DATASET EXTRACT
+ + + + + + +
-- ==== Sys2Proof/Certificates/Slice0/Obligations.lean ====
section
/-! DEFINITION. The statements about the model, one definition each. -/

open Sys2Proof Sys2Proof.Machine

/-! ### Power, resets and boot -/

/-- PWR_EN_ASSERT, MAIN_DOMAIN_UP, PERST_N_DEASSERT and PACKAGE_LEAVE_RESET (R547, R554, R556): the assertion of PWR_EN turns the main domain on
exactly where the management controller has booted, the input is at 63.0 V or more, nothing is latched, the domain is off and no deassertion of
less than 100 ms came before it (that such an assertion is not acted on later either is the model's reading, log entry 44); PWR_GOOD
follows; PERST_N is released; the package leaves reset only with PWR_GOOD high and PERST_N released. Nothing but the power state changes.
LATCH_CLEAR_TIMER (R547): once PWR_EN has been deasserted for 100 ms nothing is latched and the next assertion is acted on; only the power
state and what is sent change, and the main domain is not turned on by it. -/
def Obligations.PowerUpSequence : Prop :=
  (∀ s : State,
    exec .pwrEnAssert s = .next { s with power := { s.power with
      pwrEn := true
      mainOn := s.power.mainOn ||
        (!s.power.rest && s.power.mc == .booted && decide (630 ≤ s.power.inputDv) && s.power.latch.isNone) } } ∧
    (s.power.mainOn = true → exec .mainDomainUp s = .next { s with power := { s.power with pwrGood := true } }) ∧
    exec .perstNDeassert s = .next { s with power := { s.power with perst := false } } ∧
    (s.power.pwrGood = true → s.power.perst = false → s.power.running = false →
      exec .packageLeaveReset s = .next { s with power := { s.power with running := true, leftAt := s.now } }) ∧
    (s.power.pwrGood = false ∨ s.power.perst = true → exec .packageLeaveReset s = .next s)) ∧
  (∀ s : State, s.power.pwrEn = false → s.power.mc ≠ .off →
    Leads .latchClearTimer s (fun t =>
      t.power.latch = none ∧ t.power.rest = false ∧ t.power.mainOn = s.power.mainOn ∧ t.power.pwrEn = false ∧
      t = { s with power := t.power, out := t.out }))

/-- FUNCTION_READY (R556): training ends, the function becomes ready and the link is up; MC_STATUS.READY is set in each stack that trained and
MC_STATUS.TRAIN_FAIL in each that did not. Only the power state, these registers and the event queue change. -/
def Obligations.FunctionReadyMarksStacks : Prop :=
  ∀ (s : State) (trained : Nat), s.power.running = true → s.power.ready = false →
    Leads (.functionReady trained) s (fun t =>
      t.power = { s.power with ready := true, linkUp := true } ∧
      (∀ m < 8, ∀ i < 32, flag t (mcReg m mcMcStatus) i = (decide (i = if bit trained m then 0 else 1) || flag s (mcReg m mcMcStatus) i)) ∧
      (∀ k, (∀ m < 8, k ≠ mcReg m mcMcStatus) → rd t k = rd s k) ∧
      t = { s with power := t.power, regs := t.regs, recorder := t.recorder })

/-- PERST_N_ASSERT with the main domain on (R556, R554): every register reads its reset value, channels, rings and ports are as after reset,
HBM keeps its bytes and their marks, scratchpads and instruction memories read zero, the compressed-place tags stay; the management
controller, the recorder and the queue of commands are untouched, and no sideband pin changes: a low pulse on BELL_OUT goes on. That what no
register shows is empty too, here the cores, the packets that have arrived, the requests, the channels and the ports, is the model's reading
(log entry 11). -/
def Obligations.PerstResetsPackage : Prop :=
  ∀ s : State, s.power.mainOn = true →
    Leads .perstNAssert s (fun t =>
      (∀ k, rd t k = (BitVec.ofNat 32 (regReset k)).toNat) ∧
      t.cores = List.replicate 64 {} ∧ t.channels = List.replicate 32 {} ∧ t.rings = List.replicate 64 {} ∧ t.ports = List.replicate 8 {} ∧
      t.inbox = [] ∧ t.requests = [] ∧ t.activeHalf = [] ∧ t.pendingHalf = [] ∧
      (∀ a < hbmTop, readByte t.mem a = readByte s.mem a) ∧ (∀ a, hbmTop ≤ a → readByte t.mem a = 0) ∧
      (∀ b, 64 * b < hbmTop → (b ∈ t.poison ↔ b ∈ s.poison)) ∧ t.frc = s.frc ∧
      t.power.running = false ∧ t.power.ready = false ∧ t.power.perst = true ∧ t.power.mainOn = true ∧
      t.bell.outLow = s.bell.outLow ∧ t.out = s.out ∧
      t.manage = s.manage ∧ t.recorder = s.recorder ∧ t.pending = s.pending ∧ t.now = s.now)

/-- PWR_EN_DEASSERT, UNDERVOLTAGE_LOCKOUT, THERMAL_TRIP and STANDBY_POWER_LOSS with the main domain on (R491, R547, R552, R557): the main domain
goes off, PWR_GOOD is no longer driven and HBM contents are lost (that a lost byte then reads 0 is the model's choice, log entry 5); a lockout
and a trip latch, a trip asserts THERM_TRIP_N, and the loss of standby power empties the key store and stops the management controller. -/
def Obligations.MainDomainGoesOff : Prop :=
  ∀ s : State, s.power.mainOn = true →
    let off (t : State) : Prop := t.power.mainOn = false ∧ t.power.pwrGood = false ∧ t.power.running = false ∧ t.mem = [] ∧ t.poison = [] ∧
      t.regs = [] ∧ t.pending = s.pending
    (s.power.pwrEn = true → Leads .pwrEnDeassert s (fun t => off t ∧ t.power.pwrEn = false ∧ t.power.latch = s.power.latch ∧ t.manage = s.manage)) ∧
    (∀ dv < 600, Leads (.undervoltageLockout dv) s (fun t =>
      off t ∧ t.power.inputDv = dv ∧ t.power.latch = some (s.power.latch.getD .lockout) ∧ t.power.alert = true ∧ t.manage = s.manage)) ∧
    (∀ id temp l, tempLimits id = some l → l.2.2 ≤ temp → s.power.mc ≠ .off → s.power.latch ≠ some .trip →
      Leads (.thermalTrip id temp) s (fun t =>
        off t ∧ t.power.latch = some .trip ∧ t.power.thermTrip = true ∧ t.power.alert = true ∧ t.manage = s.manage)) ∧
    (s.power.mc ≠ .off → Leads .standbyPowerLoss s (fun t =>
      off t ∧ t.power.mc = .off ∧ t.manage.exportSlots = List.replicate 64 {} ∧ t.manage.rootSlots = List.replicate 8 {} ∧
      t.manage.session = none ∧ t.recorder.bank0 = s.recorder.bank0 ∧ t.recorder.bank1 = s.recorder.bank1 ∧ t.recorder.pcc = s.recorder.pcc))

/-- STANDBY_POWER_ON, BOOT_COMPLETE and BOOT_WATCHDOG (R555, R558 to R562): standby power from off with the input at 63.0 V or more samples
BOARD_POS and starts the boot ROM with an empty key store and the main domain off; it boots the image of higher BUILD, image A when both are
equal, the other where the first is rejected, or enters recovery where both are. Boot complete ends booting, queues event 0x0002 for each
rejection and then 0x0001 with the image and its BUILD where the queue has room, raises the anti-rollback counter where the other image allows
it, and starts the main domain where it may start (that PWR_EN asserted while the controller boots counts once it has booted is the model's
reading, log entry 44; that memory reads 0 after standby power comes is its choice, log entry 5). The watchdog sets WDOG and tries the other
image first, with an empty key store. -/
def Obligations.BootSelectsImage : Prop :=
  ∀ s : State,
    let passes (i : Nat) : Prop := imageReject s.manage (imageOf s.manage i) = none
    let tried (t : State) (i : Nat) : Prop :=
      (passes i → t.power.mc = .booting ∧ t.manage.image = i) ∧ (¬ passes i → passes (1 - i) → t.power.mc = .booting ∧ t.manage.image = 1 - i) ∧
      (¬ passes i → ¬ passes (1 - i) → t.power.mc = .recovery) ∧
      t.manage.exportSlots = List.replicate 64 {} ∧ t.manage.rootSlots = List.replicate 8 {} ∧ t.manage.session = none
    (∀ dv pos, s.power.mc = .off → 630 ≤ dv →
      Leads (.standbyPowerOn dv pos) s (fun t =>
        t.power.inputDv = dv ∧ t.power.boardPos = pos % 8 ∧ t.power.mainOn = false ∧ t.power.running = false ∧ t.manage.wdog = false ∧
        tried t (if imageBuild s.manage.imageA < imageBuild s.manage.imageB then 1 else 0) ∧ t.mem = [] ∧ t.regs = [] ∧
        t.pending = s.pending)) ∧
    (s.power.mc = .booting →
      Leads .bootComplete s (fun t =>
        t.power = { s.power with
          mc := .booted
          mainOn := s.power.mainOn || (s.power.pwrEn && !s.power.rest && decide (630 ≤ s.power.inputDv) && s.power.latch.isNone) } ∧
        (s.recorder.queue.length + 3 ≤ 1024 → (∀ e ∈ s.recorder.queue, e.at_ = s.now → e.source ≤ 0x7000) →
          t.recorder.queue = s.recorder.queue ++ s.manage.aRejected.toList.map (fun st => eventNow s 0x0002 0x7000 st [0]) ++
            s.manage.bRejected.toList.map (fun st => eventNow s 0x0002 0x7000 st [1]) ++
            [eventNow s 0x0001 0x7000 0 (leBytes 1 s.manage.image ++ leBytes 4 s.manage.build)]) ∧
        (let other := imageOf s.manage (1 - s.manage.image)
         t.manage = { s.manage with counter :=
           if s.manage.counter < s.manage.svn ∧ imageReject s.manage other = none ∧ s.manage.svn ≤ imageSvn other then s.manage.svn
           else s.manage.counter }) ∧
        t = { s with power := t.power, manage := t.manage, recorder := t.recorder })) ∧
    (s.power.mc = .booting →
      Leads .bootWatchdog s (fun t =>
        t.manage.wdog = true ∧ tried t (1 - s.manage.image) ∧ t.power = { s.power with mc := t.power.mc } ∧
        t = { s with power := t.power, manage := t.manage, recorder := t.recorder, banks := t.banks }))

/-- SENSOR_UPDATE (R550, R551) of a temperature sensor below its trip threshold, and POWER_SAMPLE (R548, R549): the reading is kept; at the
throttle threshold the sensor holds the gating share up; at the warning threshold ALERT_N is asserted, and as it is asserted an in-band
interrupt is sent where the bus controller has enabled it; MC_STATUS.HOT of a stack shows whether its sensor is at or above its warning
threshold. A power sample is kept as the newest;
above the effective limit the gating share rises, at 100 percent it stays, and within the limits, with no sensor holding it, it does not
rise. PWR_LIMIT_WRITE (R567): a value from 1,000 W to 3,200 W is taken into PWR_LIMIT; any other leaves every register but those of the
global error log and pending message bits as it was and is counted there with cause 0x05. -/
def Obligations.SensorsAndPowerLimit : Prop :=
  (∀ s : State,
    (∀ id v l, tempLimits id = some l → v < l.2.2 → s.power.mc ≠ .off →
      Leads (.sensorUpdate id v) s (fun t =>
        sget 0 t.power.sensors id = v ∧ (l.2.1 ≤ v → id ∈ t.power.throttled) ∧ (v + 20 ≤ l.2.1 → id ∉ t.power.throttled) ∧
        (l.1 ≤ v → t.power.alert = true ∧
          (s.power.alert = false → s.power.ibi = true → t.out = s.out ++ [.inBandInterrupt])) ∧
        (∀ m < 8, id = 40 + m → flag s (mcReg m mcMcStatus) 2 = false → bit (regView t (mcReg m mcMcStatus)) 2 = decide (850 ≤ v)) ∧
        t.power.mainOn = s.power.mainOn ∧ t = { s with power := t.power, draws := t.draws, out := t.out })) ∧
    (∀ w, s.power.mainOn = true →
      Leads (.powerSample w) s (fun t =>
        t.power.samples.head? = some w ∧
        (overLimit (effectiveLimit s) ((w :: s.power.samples).take 100000) = true → s.power.gate < t.power.gate ∨ 100 ≤ t.power.gate) ∧
        (overLimit (effectiveLimit s) ((w :: s.power.samples).take 100000) = false → t.power.gate ≤ s.power.gate) ∧
        (s.power.gate ≤ 100 → t.power.gate ≤ 100) ∧
        (∀ k, k ≠ glbReg glbGatedClocks → rd t k = rd s k) ∧
        t = { s with power := t.power, draws := t.draws, regs := t.regs }))) ∧
  (∀ (s : State) (who : Requester) (val : Nat), Reaches s who → val < 4096 →
    (1000 ≤ val → val ≤ 3200 → Leads (.pwrLimitWrite who val) s (fun t =>
      rd t (glbReg glbPwrLimit) = val ∧ (∀ k, k ≠ glbReg glbPwrLimit → rd t k = rd s k) ∧ t = { s with regs := t.regs })) ∧
    ((val < 1000 ∨ 3200 < val) → Leads (.pwrLimitWrite who val) s (fun t => Counted s t 5 (sourceOf who) (glbReg glbPwrLimit))))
+ + + + + + +
REQUIRED ACTION
Could you please copy the lines of the listing above exactly, from its first line through the line bearing "s.power with running", and nothing more?

EXERCISE SOLUTION
-- ==== Sys2Proof/Certificates/Slice0/Obligations.lean ====
section
/-! DEFINITION. The statements about the model, one definition each. -/

open Sys2Proof Sys2Proof.Machine

/-! ### Power, resets and boot -/

/-- PWR_EN_ASSERT, MAIN_DOMAIN_UP, PERST_N_DEASSERT and PACKAGE_LEAVE_RESET (R547, R554, R556): the assertion of PWR_EN turns the main domain on
exactly where the management controller has booted, the input is at 63.0 V or more, nothing is latched, the domain is off and no deassertion of
less than 100 ms came before it (that such an assertion is not acted on later either is the model's reading, log entry 44); PWR_GOOD
follows; PERST_N is released; the package leaves reset only with PWR_GOOD high and PERST_N released. Nothing but the power state changes.
LATCH_CLEAR_TIMER (R547): once PWR_EN has been deasserted for 100 ms nothing is latched and the next assertion is acted on; only the power
state and what is sent change, and the main domain is not turned on by it. -/
def Obligations.PowerUpSequence : Prop :=
  (∀ s : State,
    exec .pwrEnAssert s = .next { s with power := { s.power with
      pwrEn := true
      mainOn := s.power.mainOn ||
        (!s.power.rest && s.power.mc == .booted && decide (630 ≤ s.power.inputDv) && s.power.latch.isNone) } } ∧
    (s.power.mainOn = true → exec .mainDomainUp s = .next { s with power := { s.power with pwrGood := true } }) ∧
    exec .perstNDeassert s = .next { s with power := { s.power with perst := false } } ∧
    (s.power.pwrGood = true → s.power.perst = false → s.power.running = false →
      exec .packageLeaveReset s = .next { s with power := { s.power with running := true, leftAt := s.now } }) ∧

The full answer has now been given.